Could you copy out all of the entries exactly?

[[ RECORDS SUPPLIED open ]]

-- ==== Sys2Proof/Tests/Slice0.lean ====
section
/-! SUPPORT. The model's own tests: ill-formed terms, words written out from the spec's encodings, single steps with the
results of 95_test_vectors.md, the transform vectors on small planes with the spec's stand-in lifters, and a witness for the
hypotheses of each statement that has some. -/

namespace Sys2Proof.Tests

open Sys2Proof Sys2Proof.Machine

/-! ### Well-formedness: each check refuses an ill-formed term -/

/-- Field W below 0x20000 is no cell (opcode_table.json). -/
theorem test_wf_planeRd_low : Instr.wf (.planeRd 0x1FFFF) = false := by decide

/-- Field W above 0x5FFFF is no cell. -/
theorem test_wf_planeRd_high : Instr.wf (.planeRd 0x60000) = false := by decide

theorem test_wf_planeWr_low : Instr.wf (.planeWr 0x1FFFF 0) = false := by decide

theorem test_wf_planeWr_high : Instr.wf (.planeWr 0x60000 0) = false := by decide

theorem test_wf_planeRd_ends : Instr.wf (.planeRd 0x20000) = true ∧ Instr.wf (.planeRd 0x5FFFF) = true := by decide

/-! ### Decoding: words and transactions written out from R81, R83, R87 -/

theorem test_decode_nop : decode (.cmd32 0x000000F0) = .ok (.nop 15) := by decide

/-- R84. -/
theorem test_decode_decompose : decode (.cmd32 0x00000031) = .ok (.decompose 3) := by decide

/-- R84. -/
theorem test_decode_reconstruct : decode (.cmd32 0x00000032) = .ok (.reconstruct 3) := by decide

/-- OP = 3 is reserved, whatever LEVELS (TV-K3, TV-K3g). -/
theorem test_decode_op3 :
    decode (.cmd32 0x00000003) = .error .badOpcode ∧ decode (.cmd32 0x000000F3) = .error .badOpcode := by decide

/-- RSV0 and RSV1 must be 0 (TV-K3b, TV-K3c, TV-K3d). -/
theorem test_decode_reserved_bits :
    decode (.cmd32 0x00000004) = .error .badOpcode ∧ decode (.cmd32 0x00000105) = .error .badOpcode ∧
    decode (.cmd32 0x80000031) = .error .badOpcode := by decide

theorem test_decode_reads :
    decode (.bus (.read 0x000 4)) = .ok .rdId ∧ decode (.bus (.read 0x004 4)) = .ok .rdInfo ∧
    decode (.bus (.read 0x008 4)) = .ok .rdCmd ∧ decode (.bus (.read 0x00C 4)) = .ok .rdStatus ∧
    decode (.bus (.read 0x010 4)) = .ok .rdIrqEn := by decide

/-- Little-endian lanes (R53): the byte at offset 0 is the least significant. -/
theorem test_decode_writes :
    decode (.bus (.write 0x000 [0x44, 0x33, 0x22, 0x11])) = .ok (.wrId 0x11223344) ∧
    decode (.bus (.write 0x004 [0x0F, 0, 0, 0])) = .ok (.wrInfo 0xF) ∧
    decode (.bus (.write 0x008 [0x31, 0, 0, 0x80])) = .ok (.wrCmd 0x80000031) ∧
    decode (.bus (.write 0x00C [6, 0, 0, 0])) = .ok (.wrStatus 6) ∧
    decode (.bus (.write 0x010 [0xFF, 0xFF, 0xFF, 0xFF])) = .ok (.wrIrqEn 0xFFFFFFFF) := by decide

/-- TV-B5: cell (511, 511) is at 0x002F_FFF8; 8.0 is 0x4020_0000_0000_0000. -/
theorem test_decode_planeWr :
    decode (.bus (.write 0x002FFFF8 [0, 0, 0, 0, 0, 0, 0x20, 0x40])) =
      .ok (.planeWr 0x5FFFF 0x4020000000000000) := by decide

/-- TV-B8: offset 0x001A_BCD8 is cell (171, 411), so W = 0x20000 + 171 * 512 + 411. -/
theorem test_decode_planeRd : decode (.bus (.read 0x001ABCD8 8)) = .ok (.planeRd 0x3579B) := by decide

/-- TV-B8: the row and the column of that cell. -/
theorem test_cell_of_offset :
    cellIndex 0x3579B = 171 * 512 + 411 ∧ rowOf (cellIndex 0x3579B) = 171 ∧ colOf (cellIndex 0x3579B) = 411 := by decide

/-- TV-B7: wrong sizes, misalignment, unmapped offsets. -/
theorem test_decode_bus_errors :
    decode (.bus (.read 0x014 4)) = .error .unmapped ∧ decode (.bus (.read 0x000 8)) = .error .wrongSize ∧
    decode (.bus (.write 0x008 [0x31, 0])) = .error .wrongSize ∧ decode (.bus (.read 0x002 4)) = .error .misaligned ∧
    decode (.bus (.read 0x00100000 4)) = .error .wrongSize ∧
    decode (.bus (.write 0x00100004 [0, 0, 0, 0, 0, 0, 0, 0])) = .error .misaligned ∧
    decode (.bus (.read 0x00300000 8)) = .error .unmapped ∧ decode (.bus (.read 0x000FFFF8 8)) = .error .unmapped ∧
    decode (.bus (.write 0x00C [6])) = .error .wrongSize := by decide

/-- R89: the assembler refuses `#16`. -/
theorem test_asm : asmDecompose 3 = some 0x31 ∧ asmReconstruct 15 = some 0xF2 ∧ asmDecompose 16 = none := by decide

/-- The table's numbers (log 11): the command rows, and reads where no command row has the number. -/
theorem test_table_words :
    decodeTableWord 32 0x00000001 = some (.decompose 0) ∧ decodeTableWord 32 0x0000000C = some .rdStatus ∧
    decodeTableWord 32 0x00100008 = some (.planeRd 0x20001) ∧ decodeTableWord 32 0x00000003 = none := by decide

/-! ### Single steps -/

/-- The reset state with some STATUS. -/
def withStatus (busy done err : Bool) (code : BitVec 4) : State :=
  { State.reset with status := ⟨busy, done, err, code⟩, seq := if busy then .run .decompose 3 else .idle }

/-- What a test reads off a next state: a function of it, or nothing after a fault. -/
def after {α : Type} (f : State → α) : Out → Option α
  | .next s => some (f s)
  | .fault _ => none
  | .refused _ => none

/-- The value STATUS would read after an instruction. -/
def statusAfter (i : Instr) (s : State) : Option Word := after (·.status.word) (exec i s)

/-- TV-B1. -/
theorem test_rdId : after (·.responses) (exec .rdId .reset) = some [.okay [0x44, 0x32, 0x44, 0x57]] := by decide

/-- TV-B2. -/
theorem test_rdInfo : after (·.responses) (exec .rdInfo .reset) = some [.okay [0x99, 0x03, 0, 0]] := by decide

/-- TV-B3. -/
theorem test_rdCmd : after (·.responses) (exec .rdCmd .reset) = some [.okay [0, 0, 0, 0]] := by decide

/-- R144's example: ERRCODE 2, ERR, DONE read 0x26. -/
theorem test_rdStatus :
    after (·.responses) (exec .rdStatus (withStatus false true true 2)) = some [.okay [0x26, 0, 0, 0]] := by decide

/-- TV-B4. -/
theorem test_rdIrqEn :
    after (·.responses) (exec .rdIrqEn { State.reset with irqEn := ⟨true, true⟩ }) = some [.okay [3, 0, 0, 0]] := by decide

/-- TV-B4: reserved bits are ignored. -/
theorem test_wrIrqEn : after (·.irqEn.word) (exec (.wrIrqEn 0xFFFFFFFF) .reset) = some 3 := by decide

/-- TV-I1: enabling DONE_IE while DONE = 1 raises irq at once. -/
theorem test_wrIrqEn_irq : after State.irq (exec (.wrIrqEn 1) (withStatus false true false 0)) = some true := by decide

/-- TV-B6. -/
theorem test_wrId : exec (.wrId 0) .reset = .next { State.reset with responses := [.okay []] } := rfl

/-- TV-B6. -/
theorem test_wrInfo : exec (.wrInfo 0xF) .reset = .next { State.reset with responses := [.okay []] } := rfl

[[ RECORDS SUPPLIED closed ]]

== RESULT OF THE TASK ==
-- ==== Sys2Proof/Tests/Slice0.lean ====
section
/-! SUPPORT. The model's own tests: ill-formed terms, words written out from the spec's encodings, single steps with the
results of 95_test_vectors.md, the transform vectors on small planes with the spec's stand-in lifters, and a witness for the
hypotheses of each statement that has some. -/

namespace Sys2Proof.Tests

open Sys2Proof Sys2Proof.Machine

/-! ### Well-formedness: each check refuses an ill-formed term -/

/-- Field W below 0x20000 is no cell (opcode_table.json). -/
theorem test_wf_planeRd_low : Instr.wf (.planeRd 0x1FFFF) = false := by decide

/-- Field W above 0x5FFFF is no cell. -/
theorem test_wf_planeRd_high : Instr.wf (.planeRd 0x60000) = false := by decide

theorem test_wf_planeWr_low : Instr.wf (.planeWr 0x1FFFF 0) = false := by decide

theorem test_wf_planeWr_high : Instr.wf (.planeWr 0x60000 0) = false := by decide

theorem test_wf_planeRd_ends : Instr.wf (.planeRd 0x20000) = true ∧ Instr.wf (.planeRd 0x5FFFF) = true := by decide

/-! ### Decoding: words and transactions written out from R81, R83, R87 -/

theorem test_decode_nop : decode (.cmd32 0x000000F0) = .ok (.nop 15) := by decide

/-- R84. -/
theorem test_decode_decompose : decode (.cmd32 0x00000031) = .ok (.decompose 3) := by decide

/-- R84. -/
theorem test_decode_reconstruct : decode (.cmd32 0x00000032) = .ok (.reconstruct 3) := by decide

/-- OP = 3 is reserved, whatever LEVELS (TV-K3, TV-K3g). -/
theorem test_decode_op3 :
    decode (.cmd32 0x00000003) = .error .badOpcode ∧ decode (.cmd32 0x000000F3) = .error .badOpcode := by decide

/-- RSV0 and RSV1 must be 0 (TV-K3b, TV-K3c, TV-K3d). -/
theorem test_decode_reserved_bits :
    decode (.cmd32 0x00000004) = .error .badOpcode ∧ decode (.cmd32 0x00000105) = .error .badOpcode ∧
    decode (.cmd32 0x80000031) = .error .badOpcode := by decide

theorem test_decode_reads :
    decode (.bus (.read 0x000 4)) = .ok .rdId ∧ decode (.bus (.read 0x004 4)) = .ok .rdInfo ∧
    decode (.bus (.read 0x008 4)) = .ok .rdCmd ∧ decode (.bus (.read 0x00C 4)) = .ok .rdStatus ∧
    decode (.bus (.read 0x010 4)) = .ok .rdIrqEn := by decide

/-- Little-endian lanes (R53): the byte at offset 0 is the least significant. -/
theorem test_decode_writes :
    decode (.bus (.write 0x000 [0x44, 0x33, 0x22, 0x11])) = .ok (.wrId 0x11223344) ∧
    decode (.bus (.write 0x004 [0x0F, 0, 0, 0])) = .ok (.wrInfo 0xF) ∧
    decode (.bus (.write 0x008 [0x31, 0, 0, 0x80])) = .ok (.wrCmd 0x80000031) ∧
    decode (.bus (.write 0x00C [6, 0, 0, 0])) = .ok (.wrStatus 6) ∧
    decode (.bus (.write 0x010 [0xFF, 0xFF, 0xFF, 0xFF])) = .ok (.wrIrqEn 0xFFFFFFFF) := by decide

/-- TV-B5: cell (511, 511) is at 0x002F_FFF8; 8.0 is 0x4020_0000_0000_0000. -/
theorem test_decode_planeWr :
    decode (.bus (.write 0x002FFFF8 [0, 0, 0, 0, 0, 0, 0x20, 0x40])) =
      .ok (.planeWr 0x5FFFF 0x4020000000000000) := by decide

/-- TV-B8: offset 0x001A_BCD8 is cell (171, 411), so W = 0x20000 + 171 * 512 + 411. -/
theorem test_decode_planeRd : decode (.bus (.read 0x001ABCD8 8)) = .ok (.planeRd 0x3579B) := by decide

/-- TV-B8: the row and the column of that cell. -/
theorem test_cell_of_offset :
    cellIndex 0x3579B = 171 * 512 + 411 ∧ rowOf (cellIndex 0x3579B) = 171 ∧ colOf (cellIndex 0x3579B) = 411 := by decide

/-- TV-B7: wrong sizes, misalignment, unmapped offsets. -/
theorem test_decode_bus_errors :
    decode (.bus (.read 0x014 4)) = .error .unmapped ∧ decode (.bus (.read 0x000 8)) = .error .wrongSize ∧
    decode (.bus (.write 0x008 [0x31, 0])) = .error .wrongSize ∧ decode (.bus (.read 0x002 4)) = .error .misaligned ∧
    decode (.bus (.read 0x00100000 4)) = .error .wrongSize ∧
    decode (.bus (.write 0x00100004 [0, 0, 0, 0, 0, 0, 0, 0])) = .error .misaligned ∧
    decode (.bus (.read 0x00300000 8)) = .error .unmapped ∧ decode (.bus (.read 0x000FFFF8 8)) = .error .unmapped ∧
    decode (.bus (.write 0x00C [6])) = .error .wrongSize := by decide

/-- R89: the assembler refuses `#16`. -/
theorem test_asm : asmDecompose 3 = some 0x31 ∧ asmReconstruct 15 = some 0xF2 ∧ asmDecompose 16 = none := by decide

/-- The table's numbers (log 11): the command rows, and reads where no command row has the number. -/
theorem test_table_words :
    decodeTableWord 32 0x00000001 = some (.decompose 0) ∧ decodeTableWord 32 0x0000000C = some .rdStatus ∧
    decodeTableWord 32 0x00100008 = some (.planeRd 0x20001) ∧ decodeTableWord 32 0x00000003 = none := by decide

/-! ### Single steps -/

/-- The reset state with some STATUS. -/
def withStatus (busy done err : Bool) (code : BitVec 4) : State :=
  { State.reset with status := ⟨busy, done, err, code⟩, seq := if busy then .run .decompose 3 else .idle }

/-- What a test reads off a next state: a function of it, or nothing after a fault. -/
def after {α : Type} (f : State → α) : Out → Option α
  | .next s => some (f s)
  | .fault _ => none
  | .refused _ => none

/-- The value STATUS would read after an instruction. -/
def statusAfter (i : Instr) (s : State) : Option Word := after (·.status.word) (exec i s)

/-- TV-B1. -/
theorem test_rdId : after (·.responses) (exec .rdId .reset) = some [.okay [0x44, 0x32, 0x44, 0x57]] := by decide

/-- TV-B2. -/
theorem test_rdInfo : after (·.responses) (exec .rdInfo .reset) = some [.okay [0x99, 0x03, 0, 0]] := by decide

/-- TV-B3. -/
theorem test_rdCmd : after (·.responses) (exec .rdCmd .reset) = some [.okay [0, 0, 0, 0]] := by decide

/-- R144's example: ERRCODE 2, ERR, DONE read 0x26. -/
theorem test_rdStatus :
    after (·.responses) (exec .rdStatus (withStatus false true true 2)) = some [.okay [0x26, 0, 0, 0]] := by decide

/-- TV-B4. -/
theorem test_rdIrqEn :
    after (·.responses) (exec .rdIrqEn { State.reset with irqEn := ⟨true, true⟩ }) = some [.okay [3, 0, 0, 0]] := by decide

/-- TV-B4: reserved bits are ignored. -/
theorem test_wrIrqEn : after (·.irqEn.word) (exec (.wrIrqEn 0xFFFFFFFF) .reset) = some 3 := by decide

/-- TV-I1: enabling DONE_IE while DONE = 1 raises irq at once. -/
theorem test_wrIrqEn_irq : after State.irq (exec (.wrIrqEn 1) (withStatus false true false 0)) = some true := by decide

/-- TV-B6. -/
theorem test_wrId : exec (.wrId 0) .reset = .next { State.reset with responses := [.okay []] } := rfl

/-- TV-B6. -/
theorem test_wrInfo : exec (.wrInfo 0xF) .reset = .next { State.reset with responses := [.okay []] } := rfl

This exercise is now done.